Les distractions de Frédéric étaient moins sérieuses. Il dessina dans la rue des Trois-Rois la généalogie du Christ, sculptée sur un poteau, puis le portail de la cathédrale. Après les drames moyen âge, il entama les mémoires: Froissart, Comines, Pierre de l'Estoile, Brantôme.

Les images que ces lectures amenaient à son esprit l'obsédaient si fort, qu'il éprouvait le besoin de les reproduire. Il ambitionnait d'être un jour le Walter Scott de la France. Deslauriers méditait un vaste système de philosophie, qui aurait les applications les plus lointaines.

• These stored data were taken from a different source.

-- ==== Sys2Proof/Laws/State.lean ====
section
/-! SUPPORT. What each update of the state leaves unchanged: one lemma per field per update, so that no proof unfolds a record
update; and for the operations that many commands share, one equation that says which fields they may change. -/

namespace Sys2Proof.Machine

open Sys2Proof

/-! ## The block -/

@[simp] theorem State.dev!_pending (s : State) (d : Dev) : (s.dev! d).pending = s.pending := rfl
@[simp] theorem State.dev!_toll (s : State) (d : Dev) : (s.dev! d).toll = s.toll := rfl
@[simp] theorem State.dev!_dev (s : State) (d : Dev) : (s.dev! d).dev = d := rfl
@[simp] theorem State.atCore_pending (s : State) (c : Nat) (f : CoreSt → CoreSt) : (s.atCore c f).pending = s.pending := rfl
@[simp] theorem State.atCore_toll (s : State) (c : Nat) (f : CoreSt → CoreSt) : (s.atCore c f).toll = s.toll := rfl
@[simp] theorem State.atCore_dev (s : State) (c : Nat) (f : CoreSt → CoreSt) : (s.atCore c f).dev = s.dev.setCore c f := rfl
@[simp] theorem State.atQueue_pending (s : State) (i : Nat) (f : QState → QState) : (s.atQueue i f).pending = s.pending := rfl
@[simp] theorem State.atQueue_toll (s : State) (i : Nat) (f : QState → QState) : (s.atQueue i f).toll = s.toll := rfl
@[simp] theorem State.atQueue_dev (s : State) (i : Nat) (f : QState → QState) : (s.atQueue i f).dev = s.dev.setQ i f := rfl
@[simp] theorem State.atList_pending (s : State) (i : Nat) (f : WorkList → WorkList) : (s.atList i f).pending = s.pending := rfl
@[simp] theorem State.atList_toll (s : State) (i : Nat) (f : WorkList → WorkList) : (s.atList i f).toll = s.toll := rfl
@[simp] theorem State.atList_dev (s : State) (i : Nat) (f : WorkList → WorkList) : (s.atList i f).dev = s.dev.setList i f := rfl

/-- Every command's meaning answers a next state (R1): this names it. -/
@[simp] theorem State.onDev_eq (s : State) (f : Dev → Dev) : s.onDev f = .next (s.dev! (f s.dev)) := rfl
@[simp] theorem State.onHost_eq (s : State) (f : Dev → Dev) : s.onHost f = .next (s.dev! (f s.dev.awake)) := rfl
@[simp] theorem State.onBar_eq (s : State) (f : Dev → Dev) :
    s.onBar f = .next (s.dev! (if s.dev.boot.served then f s.dev.awake else s.dev)) := rfl

/-! ## A core replaced -/

@[simp] theorem Dev.setCore_grade (d : Dev) (c : Nat) (f : CoreSt → CoreSt) : (d.setCore c f).grade = d.grade := rfl
@[simp] theorem Dev.setCore_now (d : Dev) (c : Nat) (f : CoreSt → CoreSt) : (d.setCore c f).now = d.now := rfl
@[simp] theorem Dev.setCore_mem (d : Dev) (c : Nat) (f : CoreSt → CoreSt) : (d.setCore c f).mem = d.mem := rfl
@[simp] theorem Dev.setCore_poison (d : Dev) (c : Nat) (f : CoreSt → CoreSt) : (d.setCore c f).poison = d.poison := rfl
@[simp] theorem Dev.setCore_queues (d : Dev) (c : Nat) (f : CoreSt → CoreSt) : (d.setCore c f).queues = d.queues := rfl
@[simp] theorem Dev.setCore_inflight (d : Dev) (c : Nat) (f : CoreSt → CoreSt) : (d.setCore c f).inflight = d.inflight := rfl
@[simp] theorem Dev.setCore_nextId (d : Dev) (c : Nat) (f : CoreSt → CoreSt) : (d.setCore c f).nextId = d.nextId := rfl
@[simp] theorem Dev.setCore_lists (d : Dev) (c : Nat) (f : CoreSt → CoreSt) : (d.setCore c f).lists = d.lists := rfl
@[simp] theorem Dev.setCore_accepted (d : Dev) (c : Nat) (f : CoreSt → CoreSt) : (d.setCore c f).accepted = d.accepted := rfl
@[simp] theorem Dev.setCore_job (d : Dev) (c : Nat) (f : CoreSt → CoreSt) : (d.setCore c f).job = d.job := rfl
@[simp] theorem Dev.setCore_depot (d : Dev) (c : Nat) (f : CoreSt → CoreSt) : (d.setCore c f).depot = d.depot := rfl
@[simp] theorem Dev.setCore_place (d : Dev) (c : Nat) (f : CoreSt → CoreSt) : (d.setCore c f).place = d.place := rfl
@[simp] theorem Dev.setCore_wells (d : Dev) (c : Nat) (f : CoreSt → CoreSt) : (d.setCore c f).wells = d.wells := rfl
@[simp] theorem Dev.setCore_bz (d : Dev) (c : Nat) (f : CoreSt → CoreSt) : (d.setCore c f).bz = d.bz := rfl
@[simp] theorem Dev.setCore_rd (d : Dev) (c : Nat) (f : CoreSt → CoreSt) : (d.setCore c f).rd = d.rd := rfl
@[simp] theorem Dev.setCore_fx (d : Dev) (c : Nat) (f : CoreSt → CoreSt) : (d.setCore c f).fx = d.fx := rfl
@[simp] theorem Dev.setCore_host (d : Dev) (c : Nat) (f : CoreSt → CoreSt) : (d.setCore c f).host = d.host := rfl
@[simp] theorem Dev.setCore_scale (d : Dev) (c : Nat) (f : CoreSt → CoreSt) : (d.setCore c f).scale = d.scale := rfl
@[simp] theorem Dev.setCore_pw (d : Dev) (c : Nat) (f : CoreSt → CoreSt) : (d.setCore c f).pw = d.pw := rfl
@[simp] theorem Dev.setCore_tm (d : Dev) (c : Nat) (f : CoreSt → CoreSt) : (d.setCore c f).tm = d.tm := rfl
@[simp] theorem Dev.setCore_ct (d : Dev) (c : Nat) (f : CoreSt → CoreSt) : (d.setCore c f).ct = d.ct := rfl
@[simp] theorem Dev.setCore_er (d : Dev) (c : Nat) (f : CoreSt → CoreSt) : (d.setCore c f).er = d.er := rfl
@[simp] theorem Dev.setCore_boot (d : Dev) (c : Nat) (f : CoreSt → CoreSt) : (d.setCore c f).boot = d.boot := rfl
@[simp] theorem Dev.setCore_trust (d : Dev) (c : Nat) (f : CoreSt → CoreSt) : (d.setCore c f).trust = d.trust := rfl
@[simp] theorem Dev.setCore_work (d : Dev) (c : Nat) (f : CoreSt → CoreSt) : (d.setCore c f).work = d.work := rfl
@[simp] theorem Dev.setCore_out (d : Dev) (c : Nat) (f : CoreSt → CoreSt) : (d.setCore c f).out = d.out := rfl
@[simp] theorem Dev.setCore_draws (d : Dev) (c : Nat) (f : CoreSt → CoreSt) : (d.setCore c f).draws = d.draws := rfl

/-! ## A tile queue replaced -/

@[simp] theorem Dev.setQ_grade (d : Dev) (i : Nat) (f : QState → QState) : (d.setQ i f).grade = d.grade := rfl
@[simp] theorem Dev.setQ_now (d : Dev) (i : Nat) (f : QState → QState) : (d.setQ i f).now = d.now := rfl
@[simp] theorem Dev.setQ_mem (d : Dev) (i : Nat) (f : QState → QState) : (d.setQ i f).mem = d.mem := rfl
@[simp] theorem Dev.setQ_poison (d : Dev) (i : Nat) (f : QState → QState) : (d.setQ i f).poison = d.poison := rfl
@[simp] theorem Dev.setQ_cores (d : Dev) (i : Nat) (f : QState → QState) : (d.setQ i f).cores = d.cores := rfl
@[simp] theorem Dev.setQ_inflight (d : Dev) (i : Nat) (f : QState → QState) : (d.setQ i f).inflight = d.inflight := rfl
@[simp] theorem Dev.setQ_nextId (d : Dev) (i : Nat) (f : QState → QState) : (d.setQ i f).nextId = d.nextId := rfl
@[simp] theorem Dev.setQ_lists (d : Dev) (i : Nat) (f : QState → QState) : (d.setQ i f).lists = d.lists := rfl
@[simp] theorem Dev.setQ_accepted (d : Dev) (i : Nat) (f : QState → QState) : (d.setQ i f).accepted = d.accepted := rfl
@[simp] theorem Dev.setQ_job (d : Dev) (i : Nat) (f : QState → QState) : (d.setQ i f).job = d.job := rfl
@[simp] theorem Dev.setQ_depot (d : Dev) (i : Nat) (f : QState → QState) : (d.setQ i f).depot = d.depot := rfl
@[simp] theorem Dev.setQ_place (d : Dev) (i : Nat) (f : QState → QState) : (d.setQ i f).place = d.place := rfl
@[simp] theorem Dev.setQ_wells (d : Dev) (i : Nat) (f : QState → QState) : (d.setQ i f).wells = d.wells := rfl
@[simp] theorem Dev.setQ_bz (d : Dev) (i : Nat) (f : QState → QState) : (d.setQ i f).bz = d.bz := rfl
@[simp] theorem Dev.setQ_rd (d : Dev) (i : Nat) (f : QState → QState) : (d.setQ i f).rd = d.rd := rfl
@[simp] theorem Dev.setQ_fx (d : Dev) (i : Nat) (f : QState → QState) : (d.setQ i f).fx = d.fx := rfl
@[simp] theorem Dev.setQ_host (d : Dev) (i : Nat) (f : QState → QState) : (d.setQ i f).host = d.host := rfl
@[simp] theorem Dev.setQ_scale (d : Dev) (i : Nat) (f : QState → QState) : (d.setQ i f).scale = d.scale := rfl
@[simp] theorem Dev.setQ_pw (d : Dev) (i : Nat) (f : QState → QState) : (d.setQ i f).pw = d.pw := rfl
@[simp] theorem Dev.setQ_tm (d : Dev) (i : Nat) (f : QState → QState) : (d.setQ i f).tm = d.tm := rfl
@[simp] theorem Dev.setQ_ct (d : Dev) (i : Nat) (f : QState → QState) : (d.setQ i f).ct = d.ct := rfl
@[simp] theorem Dev.setQ_er (d : Dev) (i : Nat) (f : QState → QState) : (d.setQ i f).er = d.er := rfl
@[simp] theorem Dev.setQ_boot (d : Dev) (i : Nat) (f : QState → QState) : (d.setQ i f).boot = d.boot := rfl
@[simp] theorem Dev.setQ_trust (d : Dev) (i : Nat) (f : QState → QState) : (d.setQ i f).trust = d.trust := rfl
@[simp] theorem Dev.setQ_work (d : Dev) (i : Nat) (f : QState → QState) : (d.setQ i f).work = d.work := rfl
@[simp] theorem Dev.setQ_out (d : Dev) (i : Nat) (f : QState → QState) : (d.setQ i f).out = d.out := rfl
@[simp] theorem Dev.setQ_draws (d : Dev) (i : Nat) (f : QState → QState) : (d.setQ i f).draws = d.draws := rfl

/-! ## A Well replaced -/

@[simp] theorem Dev.setWell_grade (d : Dev) (w : Nat) (f : WellSt → WellSt) : (d.setWell w f).grade = d.grade := rfl
@[simp] theorem Dev.setWell_now (d : Dev) (w : Nat) (f : WellSt → WellSt) : (d.setWell w f).now = d.now := rfl
@[simp] theorem Dev.setWell_mem (d : Dev) (w : Nat) (f : WellSt → WellSt) : (d.setWell w f).mem = d.mem := rfl
@[simp] theorem Dev.setWell_poison (d : Dev) (w : Nat) (f : WellSt → WellSt) : (d.setWell w f).poison = d.poison := rfl
@[simp] theorem Dev.setWell_cores (d : Dev) (w : Nat) (f : WellSt → WellSt) : (d.setWell w f).cores = d.cores := rfl
@[simp] theorem Dev.setWell_queues (d : Dev) (w : Nat) (f : WellSt → WellSt) : (d.setWell w f).queues = d.queues := rfl
@[simp] theorem Dev.setWell_inflight (d : Dev) (w : Nat) (f : WellSt → WellSt) : (d.setWell w f).inflight = d.inflight := rfl
@[simp] theorem Dev.setWell_nextId (d : Dev) (w : Nat) (f : WellSt → WellSt) : (d.setWell w f).nextId = d.nextId := rfl
@[simp] theorem Dev.setWell_lists (d : Dev) (w : Nat) (f : WellSt → WellSt) : (d.setWell w f).lists = d.lists := rfl
@[simp] theorem Dev.setWell_accepted (d : Dev) (w : Nat) (f : WellSt → WellSt) : (d.setWell w f).accepted = d.accepted := rfl
@[simp] theorem Dev.setWell_job (d : Dev) (w : Nat) (f : WellSt → WellSt) : (d.setWell w f).job = d.job := rfl
@[simp] theorem Dev.setWell_depot (d : Dev) (w : Nat) (f : WellSt → WellSt) : (d.setWell w f).depot = d.depot := rfl
@[simp] theorem Dev.setWell_place (d : Dev) (w : Nat) (f : WellSt → WellSt) : (d.setWell w f).place = d.place := rfl
@[simp] theorem Dev.setWell_bz (d : Dev) (w : Nat) (f : WellSt → WellSt) : (d.setWell w f).bz = d.bz := rfl
@[simp] theorem Dev.setWell_rd (d : Dev) (w : Nat) (f : WellSt → WellSt) : (d.setWell w f).rd = d.rd := rfl
@[simp] theorem Dev.setWell_fx (d : Dev) (w : Nat) (f : WellSt → WellSt) : (d.setWell w f).fx = d.fx := rfl
@[simp] theorem Dev.setWell_host (d : Dev) (w : Nat) (f : WellSt → WellSt) : (d.setWell w f).host = d.host := rfl
@[simp] theorem Dev.setWell_scale (d : Dev) (w : Nat) (f : WellSt → WellSt) : (d.setWell w f).scale = d.scale := rfl
@[simp] theorem Dev.setWell_pw (d : Dev) (w : Nat) (f : WellSt → WellSt) : (d.setWell w f).pw = d.pw := rfl
@[simp] theorem Dev.setWell_tm (d : Dev) (w : Nat) (f : WellSt → WellSt) : (d.setWell w f).tm = d.tm := rfl
@[simp] theorem Dev.setWell_ct (d : Dev) (w : Nat) (f : WellSt → WellSt) : (d.setWell w f).ct = d.ct := rfl
@[simp] theorem Dev.setWell_er (d : Dev) (w : Nat) (f : WellSt → WellSt) : (d.setWell w f).er = d.er := rfl
@[simp] theorem Dev.setWell_boot (d : Dev) (w : Nat) (f : WellSt → WellSt) : (d.setWell w f).boot = d.boot := rfl
@[simp] theorem Dev.setWell_trust (d : Dev) (w : Nat) (f : WellSt → WellSt) : (d.setWell w f).trust = d.trust := rfl
@[simp] theorem Dev.setWell_work (d : Dev) (w : Nat) (f : WellSt → WellSt) : (d.setWell w f).work = d.work := rfl
@[simp] theorem Dev.setWell_out (d : Dev) (w : Nat) (f : WellSt → WellSt) : (d.setWell w f).out = d.out := rfl
@[simp] theorem Dev.setWell_draws (d : Dev) (w : Nat) (f : WellSt → WellSt) : (d.setWell w f).draws = d.draws := rfl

Ils causaient de tout cela, pendant les récréations, dans la cour, en face de l'inscription morale peinte sous l'horloge; ils en chuchotaient dans la chapelle, à la barbe de saint Louis; ils en rêvaient dans le dortoir, d'où l'on domine un cimetière. Les jours de promenade, ils se rangeaient derrière les autres, et ils parlaient interminablement.

Ils parlaient de ce qu'ils feraient plus tard, quand ils seraient sortis du collège. D'abord, ils entreprendraient un grand voyage avec l'argent que Frédéric prélèverait sur sa fortune, à sa majorité. Puis ils reviendraient à Paris, ils travailleraient ensemble, ne se quitteraient pas; et, comme délassement à leurs travaux, ils auraient des amours de princesses dans des boudoirs de satin, ou de fulgurantes orgies avec des courtisanes illustres. Des doutes succédaient à leurs emportements d'espoir. Après des crises de gaieté verbeuse, ils tombaient dans des silences profonds.

Les soirs d'été, quand ils avaient marché longtemps par les chemins pierreux au bord des vignes, ou sur la grande route en pleine campagne, et que les blés ondulaient au soleil, tandis que des senteurs d'angélique passaient dans l'air, une sorte d'étouffement les prenait, et ils s'étendaient sur le dos, étourdis, enivrés. Les autres, en manches de chemise, jouaient aux barres ou faisaient partir des cerfs-volants. Le pion les appelait, on s'en revenait, en suivant les jardins que traversaient de petits ruisseaux, puis les boulevards ombragés par les vieux murs; les rues désertes sonnaient sous leurs pas; la grille s'ouvrait, on remontait l'escalier; et ils étaient tristes comme après de grandes débauches.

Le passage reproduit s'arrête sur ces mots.